PROBLEM: Since only part of the material below is wanted, output exactly the lines from the one with "false = true →" up to and including the one with "t ≤ s.clk →".

RECORDS FOR THIS EXERCISE:
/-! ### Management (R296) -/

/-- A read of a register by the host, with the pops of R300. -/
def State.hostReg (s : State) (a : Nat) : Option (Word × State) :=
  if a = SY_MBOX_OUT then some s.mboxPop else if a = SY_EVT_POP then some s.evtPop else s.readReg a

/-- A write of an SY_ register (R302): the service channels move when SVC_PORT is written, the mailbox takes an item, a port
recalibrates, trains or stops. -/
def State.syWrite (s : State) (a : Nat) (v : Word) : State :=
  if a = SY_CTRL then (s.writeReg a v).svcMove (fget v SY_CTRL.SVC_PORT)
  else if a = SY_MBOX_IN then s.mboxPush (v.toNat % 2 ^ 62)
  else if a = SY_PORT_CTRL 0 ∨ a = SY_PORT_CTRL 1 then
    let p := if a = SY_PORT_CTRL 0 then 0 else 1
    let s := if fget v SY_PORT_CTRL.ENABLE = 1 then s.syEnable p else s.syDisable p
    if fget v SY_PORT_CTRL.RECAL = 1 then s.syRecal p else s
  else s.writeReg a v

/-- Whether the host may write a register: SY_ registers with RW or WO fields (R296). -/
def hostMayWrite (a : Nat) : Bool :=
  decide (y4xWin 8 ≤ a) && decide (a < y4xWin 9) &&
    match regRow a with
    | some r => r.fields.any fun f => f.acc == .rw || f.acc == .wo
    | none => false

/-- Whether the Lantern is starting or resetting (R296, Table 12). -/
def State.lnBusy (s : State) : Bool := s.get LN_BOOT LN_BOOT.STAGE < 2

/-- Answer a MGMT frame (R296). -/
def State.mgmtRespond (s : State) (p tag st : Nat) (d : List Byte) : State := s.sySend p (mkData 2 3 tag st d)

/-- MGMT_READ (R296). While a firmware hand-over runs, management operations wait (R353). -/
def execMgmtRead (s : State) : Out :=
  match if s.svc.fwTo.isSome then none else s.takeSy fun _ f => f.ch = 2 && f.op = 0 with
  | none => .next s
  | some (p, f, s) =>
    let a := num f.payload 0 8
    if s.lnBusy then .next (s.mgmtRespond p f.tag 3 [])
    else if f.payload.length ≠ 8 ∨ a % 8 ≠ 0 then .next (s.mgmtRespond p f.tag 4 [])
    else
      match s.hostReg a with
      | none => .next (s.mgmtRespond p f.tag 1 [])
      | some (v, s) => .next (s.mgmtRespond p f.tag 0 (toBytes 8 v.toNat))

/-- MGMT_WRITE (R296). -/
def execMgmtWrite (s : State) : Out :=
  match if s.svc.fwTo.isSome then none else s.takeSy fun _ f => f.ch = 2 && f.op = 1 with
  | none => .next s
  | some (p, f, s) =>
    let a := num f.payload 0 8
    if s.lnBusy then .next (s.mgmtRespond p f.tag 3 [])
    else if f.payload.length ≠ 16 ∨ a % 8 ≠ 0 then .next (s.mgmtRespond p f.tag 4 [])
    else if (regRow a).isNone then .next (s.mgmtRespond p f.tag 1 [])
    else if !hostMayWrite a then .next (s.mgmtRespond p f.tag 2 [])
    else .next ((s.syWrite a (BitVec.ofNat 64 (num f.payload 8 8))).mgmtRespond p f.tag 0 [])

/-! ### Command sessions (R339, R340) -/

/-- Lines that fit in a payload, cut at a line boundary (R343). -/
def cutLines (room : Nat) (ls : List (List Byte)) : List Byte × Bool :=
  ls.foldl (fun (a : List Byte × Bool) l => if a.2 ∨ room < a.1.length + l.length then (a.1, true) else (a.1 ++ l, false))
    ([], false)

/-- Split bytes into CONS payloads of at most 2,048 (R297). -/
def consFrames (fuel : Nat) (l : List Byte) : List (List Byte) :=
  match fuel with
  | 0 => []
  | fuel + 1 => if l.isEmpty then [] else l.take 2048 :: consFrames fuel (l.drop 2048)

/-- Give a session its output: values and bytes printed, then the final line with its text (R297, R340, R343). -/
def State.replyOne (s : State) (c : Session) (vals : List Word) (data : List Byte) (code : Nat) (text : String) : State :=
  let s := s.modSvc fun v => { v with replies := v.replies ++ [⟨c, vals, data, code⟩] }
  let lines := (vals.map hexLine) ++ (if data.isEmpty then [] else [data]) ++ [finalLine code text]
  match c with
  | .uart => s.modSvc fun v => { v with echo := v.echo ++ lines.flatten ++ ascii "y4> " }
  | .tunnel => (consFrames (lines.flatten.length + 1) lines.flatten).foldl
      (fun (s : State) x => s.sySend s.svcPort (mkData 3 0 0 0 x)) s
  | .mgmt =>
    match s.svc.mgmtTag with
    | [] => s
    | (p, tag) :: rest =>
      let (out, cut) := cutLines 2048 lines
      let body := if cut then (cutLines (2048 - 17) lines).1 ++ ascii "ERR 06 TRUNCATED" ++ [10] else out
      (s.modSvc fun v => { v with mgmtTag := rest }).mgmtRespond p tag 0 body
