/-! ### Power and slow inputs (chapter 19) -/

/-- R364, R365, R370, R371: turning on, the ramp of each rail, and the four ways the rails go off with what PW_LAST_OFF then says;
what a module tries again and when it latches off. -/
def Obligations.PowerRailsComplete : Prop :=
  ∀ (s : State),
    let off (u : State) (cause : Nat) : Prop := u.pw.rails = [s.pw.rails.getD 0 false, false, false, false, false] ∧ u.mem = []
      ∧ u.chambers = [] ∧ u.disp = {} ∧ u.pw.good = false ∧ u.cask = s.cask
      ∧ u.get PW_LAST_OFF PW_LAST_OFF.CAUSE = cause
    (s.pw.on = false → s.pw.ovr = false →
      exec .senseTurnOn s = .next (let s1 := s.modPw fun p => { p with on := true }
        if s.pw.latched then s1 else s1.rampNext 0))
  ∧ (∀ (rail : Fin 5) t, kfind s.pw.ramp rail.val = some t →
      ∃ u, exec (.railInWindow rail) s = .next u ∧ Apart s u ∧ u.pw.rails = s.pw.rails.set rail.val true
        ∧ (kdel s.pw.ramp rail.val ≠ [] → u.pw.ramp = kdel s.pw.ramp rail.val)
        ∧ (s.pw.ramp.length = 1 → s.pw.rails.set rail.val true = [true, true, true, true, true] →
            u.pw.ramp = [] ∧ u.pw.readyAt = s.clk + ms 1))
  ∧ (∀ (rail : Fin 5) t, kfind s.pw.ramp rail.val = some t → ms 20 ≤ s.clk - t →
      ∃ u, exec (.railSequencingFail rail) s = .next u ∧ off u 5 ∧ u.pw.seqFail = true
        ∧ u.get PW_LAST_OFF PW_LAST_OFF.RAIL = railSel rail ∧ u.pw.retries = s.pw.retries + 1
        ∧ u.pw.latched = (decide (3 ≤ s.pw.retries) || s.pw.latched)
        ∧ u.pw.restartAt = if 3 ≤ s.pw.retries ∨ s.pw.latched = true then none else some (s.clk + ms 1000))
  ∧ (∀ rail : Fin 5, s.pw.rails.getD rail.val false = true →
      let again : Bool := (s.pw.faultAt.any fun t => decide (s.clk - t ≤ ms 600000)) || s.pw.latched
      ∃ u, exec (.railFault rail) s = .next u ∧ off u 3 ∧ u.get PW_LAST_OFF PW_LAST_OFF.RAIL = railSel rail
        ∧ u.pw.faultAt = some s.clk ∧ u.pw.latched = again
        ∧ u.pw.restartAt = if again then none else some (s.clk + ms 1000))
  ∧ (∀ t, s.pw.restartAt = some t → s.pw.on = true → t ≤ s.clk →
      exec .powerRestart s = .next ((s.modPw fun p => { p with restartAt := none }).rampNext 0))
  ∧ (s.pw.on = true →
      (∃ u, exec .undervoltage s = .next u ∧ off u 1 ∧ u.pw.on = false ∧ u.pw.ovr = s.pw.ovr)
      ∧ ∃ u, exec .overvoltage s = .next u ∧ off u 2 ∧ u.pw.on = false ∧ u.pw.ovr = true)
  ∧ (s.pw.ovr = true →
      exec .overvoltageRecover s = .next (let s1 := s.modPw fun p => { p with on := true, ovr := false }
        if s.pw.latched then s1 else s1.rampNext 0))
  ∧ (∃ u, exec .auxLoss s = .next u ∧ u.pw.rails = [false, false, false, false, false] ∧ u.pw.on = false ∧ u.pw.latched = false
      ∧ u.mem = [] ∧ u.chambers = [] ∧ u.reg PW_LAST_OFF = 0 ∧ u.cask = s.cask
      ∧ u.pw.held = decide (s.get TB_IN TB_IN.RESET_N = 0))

EXERCISE OUTPUT:
  ∧ (∀ rail : Fin 5, s.pw.rails.getD rail.val false = true →
      let again : Bool := (s.pw.faultAt.any fun t => decide (s.clk - t ≤ ms 600000)) || s.pw.latched
      ∃ u, exec (.railFault rail) s = .next u ∧ off u 3 ∧ u.get PW_LAST_OFF PW_LAST_OFF.RAIL = railSel rail
        ∧ u.pw.faultAt = some s.clk ∧ u.pw.latched = again
        ∧ u.pw.restartAt = if again then none else some (s.clk + ms 1000))
  ∧ (∀ t, s.pw.restartAt = some t → s.pw.on = true → t ≤ s.clk →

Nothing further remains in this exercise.